Participants will participate in a randomized cross-over design study with 2 visits (LEAP therapy and no LEAP therapy). For the first visit, participants will be randomly allocated to receive LEAP therapy during 2.5 hours of PS or not. For the second visit, participants will sit for 2.5 hours and will receive the condition that they did not previously receive. Before and after PS, the following measurements will be made: flow-mediated dilation of the popliteal and brachial arteries, arterial stiffness with tonometry techniques, microvascular vasodilatory capacity and skeletal muscle metabolic rate with near-infrared spectroscopy, autonomic nervous system function, and there will be blood drawn from the antecubital vein. After PS, participants will participate in a graded exercise test to assess functional walking capacity. Finally, during PS, near-infrared spectroscopy on the calf muscles and electrocardiogram will be collected continuously to monitor muscle oxygen availability and autonomic activity, respectively.
Epidemiological studies suggest that over 200 million adults worldwide currently have peripheral artery disease (PAD), which is the buildup of atherosclerotic plaques in the arteries of the legs and is associated with high rates of morbidity and mortality. The population most suspectable to PAD is older adults, with the incidence of PAD increasing exponentially after the age of 50. This sharp age demarcation makes PAD particularly concerning for Western societies, where the proportion of older adults is steadily rising, thereby making PAD a large potential future burden to healthcare systems and economies alike. Therefore, the discovery and development of interventions to prevent and treat PAD is a top biomedical concern that has a high future return on investments.

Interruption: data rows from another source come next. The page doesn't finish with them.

/-- A router of die 0 with one packet, and the partition whose key it carries. -/
def keyed : Part := { partition0 with fkey := 7, pegCount := 1 }
def routing (p : Packet) (l : Link) : State := { fabric l with
  parts := [(0, keyed)], stackTab := [(0, { initBusy := false })]
  fst := { en := true, nx := 4, routers := [(0, [{ pkt := p }])], ingress := [(0, [{ pkt := p }])] } }
theorem test_route : routable (routing (packet 2 0 0 []) {}) 0 = some { pkt := packet 2 0 0 [] } ∧
    tooOld (routing (packet 2 0 0 []) {}) (packet 2 0 0 []) 2000 = false ∧
    pathUp (routing (packet 2 0 0 []) {}) 0 (servingDie 0 (packet 2 0 0 [])) = true ∧
    wayOf (routing (packet 2 1 0 []) { state := .up }) 0 (packet 2 1 0 []) = .link 0 (packet 2 1 0 []) ∧
    wayOf (routing (packet 2 1 0 []) {}) 0 (packet 2 1 0 []) = .unroutable := by decide +kernel
theorem test_packetRoute : (tget [] (after (.packetRoute 0) (routing (packet 2 0 0 []) {})).fst.routers 0) = [] ∧
    (lnk (after (.packetRoute 0) (routing (packet 2 1 0 []) { state := .up })) 0).txq ≠ [] ∧
    (after (.packetRoute 0) (routing (packet 2 1 0 []) {})).fst.unroutable = 1 := by decide +kernel
/-- The same, with a packet that is over its time. -/
def late : Packet := { packet 2 0 0 [] with locked := true }
def lateState : State := { routing late {} with time := 2000, fst := { (routing late {}).fst with carryLocked := true, timeState := .locked } }
theorem test_late : tooOld lateState late 2000 = true ∧ routable lateState 0 = some { pkt := late } ∧
    (tget [] lateState.fst.routers 0)[0]? = some { pkt := late } ∧
    (tget [] lateState.fst.ingress 0).find? (fun x => tooOld lateState x.pkt 0) = some { pkt := late } ∧
    (after (.routerAgeDrop 0 0) lateState).fst.aged = 1 := by decide +kernel
/-- The late packet in a link's queue. -/
def lateQueue : State := { lateState with
  fst := { lateState.fst with routers := [] }, links := [(0, { state := .up, txq := [(2, [late])] })] }
theorem test_late_queued : tget [] (lnk lateQueue 0).txq 2 = [late] ∧ tooOld lateQueue late 2000 = true ∧
    (tget [] lateQueue.fst.routers 0)[0]? = none ∧ (dropQueued lateQueue 0).isSome = true ∧
    (after (.packetSend 0 2) lateQueue).fst.aged = 1 ∧ (after (.routerAgeDrop 0 0) lateQueue).fst.aged = 1 := by decide +kernel
/-- R321 on a ring of 4: one hop up to node 1, two hops tie to the positive way, three hops go down. -/
theorem test_dimension : coord 0 0 ≠ coord 1 0 ∧ coord 0 0 < extentOf { nx := 4 } 0 ∧ coord 3 0 < extentOf { nx := 4 } 0 ∧
    nextDir { nx := 4 } 0 1 = some 0 ∧ nextDir { nx := 4 } 0 2 = some 0 ∧ nextDir { nx := 4 } 0 3 = some 1 := by decide

/-- A PUT, a GET and an ADD of 0x2000 of stack 0, a PEG SET and ADD of peg 0, a PUT with an unknown key. -/
def put : Packet := packet 1 0 0x2000 [1, 2, 3]
def get_ : Packet := { packet 2 0 0x2000 [] with length := 3 }
def add : Packet := packet 3 0 0x2000 ([5] ++ zeros 15)
def peg (op : BitVec 2) : Packet := { packet 4 0 0x200000000000 ([5] ++ zeros 15) with pegOp := op }
theorem test_serve : engineServes (routing put {}) 0 = true ∧ tget [] (routing put {}).fst.ingress 0 = [{ pkt := put }] ∧
    okAct (runAct (servePut put) (routing put {})) = true ∧ okAct (runAct (serveGet get_) (routing get_ {})) = true ∧
    okAct (runAct (serveAdd add) (routing add {})) = true ∧
    failAct (runAct (servePut { put with fkey := 8 }) (routing { put with fkey := 8 } {})) Code.windowFault = true := by decide +kernel
/-- R328: a shape that Table 12-6 does not give, an unknown key, addresses outside the windows, and a package that is FATAL. -/
def shapeless (t : BitVec 4) : Packet := { packet t 0 0x2000 [] with length := 0 }
theorem test_refused : tooOld (routing (shapeless 1) {}) (shapeless 1) 0 = false ∧ (routing (shapeless 1) {}).rst.fatal = false ∧
    shapeOk (shapeless 1) = false ∧ shapeOk (shapeless 2) = false ∧ shapeOk (shapeless 3) = false ∧ shapeOk (shapeless 4) = false ∧
    shapeOk { put with fkey := 8 } = true ∧ keyOwner (routing { put with fkey := 8 } {}) 8 = none ∧ put.typ ≠ Pkt.peg ∧
    keyOwner (routing put {}) 7 = some 0 ∧ remoteRange (routing put {}) 0 true 0x300000000000 3 = false ∧
    { (routing put {}).rst with fatal := true }.fatal = true := by decide +kernel
theorem test_refused_get : failAct (runAct (serveGet (shapeless 2)) (routing (shapeless 2) {})) Code.descriptorInvalid = true ∧
    failAct (runAct (serveAdd (shapeless 3)) (routing (shapeless 3) {})) Code.descriptorInvalid = true ∧
    (after (.getPacket 0 {}) (routing (shapeless 2) {})).fst.naksSent = 1 ∧
    (after (.pegPacket 0) (routing (shapeless 4) {})).fst.naksSent = 1 := by decide +kernel
theorem test_refused_peg : (peg 1).typ = Pkt.peg ∧ shapeOk (peg 1) = true ∧ pegAt 0x2000 = none ∧ pegAt 0x200000000004 = some 1 ∧
    ownsPeg (routing (peg 1) {}) 0 1 = false ∧
    dieDown { routing (peg 1) {} with pwr := { domains := [(0, { down := true })] } } (0 / 16384) = true ∧
    engineServes { routing (peg 1) {} with pwr := { domains := [(0, { down := true })] } } 0 = true := by decide +kernel
theorem test_putPacket : mbytes (after (.putPacket 0 {}) (routing put {})).dram 0x2000 3 = [1, 2, 3] ∧
    mbytes (after (.addPacket 0 {}) { routing add {} with dram := [(0x2000, 2)] }).dram 0x2000 1 = [7] ∧
    (after (.putPacket 0 {}) (routing { put with fkey := 8 } {})).fst.naksSent = 1 := by decide +kernel
theorem test_peg : tooOld (routing (peg 1) {}) (peg 1) 0 = false ∧ (routing (peg 1) {}).rst.fatal = false ∧
    (peg 1).length = 16 ∧ (peg 1).addr.toNat % 4 = 0 ∧ keyOwner (routing (peg 1) {}) 7 = some 0 ∧
    pegAt (peg 1).addr.toNat = some 0 ∧ ownsPeg (routing (peg 1) {}) 0 0 = true ∧ dieDown (routing (peg 1) {}) (0 / 16384) = false ∧
    (peg 1).typ = Pkt.peg ∧ (peg 2).pegOp = 2 := by decide +kernel
theorem test_pegPacket : (after (.pegPacket 0) { routing (peg 1) {} with pegs := [(0, 2)] }).pegs = [(0, 5)] ∧
    (after (.pegPacket 0) { routing (peg 2) {} with pegs := [(0, 2)] }).pegs = [(0, 7)] := by decide +kernel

Exercise and physical activity are known to improve functional capacity in those with PAD. In fact, exercise therapies have been reported to be as effective as revascularization surgeries at restoring functional walking capacity. However, despite the major benefits of exercise, adherence to supervised exercise therapies is low, and those with PAD report being highly sedentary, which is likely attributed to the muscle pain they experience during exercise. Elevated sedentarism among those with PAD is concerning, since the investigators and others have demonstrated that sedentarism in the form of prolonged sitting (i.e., sitting for >1 hour) can 1) increase arterial stiffness, 2) reduce the vasodilatory capacities of the macro- and micro-vasculatures, 3) reduce skeletal muscle metabolism, and 4) reduce shear stress in the large conduit arteries, all of which are known to promote atherosclerosis. Importantly, since those with PAD already demonstrate impaired vascular function, they may be more suspectable to the negative effects of prolonged sitting on vascular health. Remarkably, the investigators have shown that passive movement of the legs (i.e., limb movement without active muscle contractions) can prevent vascular decline during prolonged sitting. Therefore, passive limb movement (PLM) therapies may be an effective strategy to provide light physical activity to those with PAD and protect them against the deleterious effects of sedentarism. Importantly, since PLM does not require active skeletal muscle work, it is likely that PLM will be well-tolerated by those with PAD, and adherence to PLM therapies may be enhanced compared to traditional exercise. Therefore, developing methods that mimic exercise with PLM may be an effective front-line strategy to improve functional capacity, vascular function, and quality of life in those with PAD.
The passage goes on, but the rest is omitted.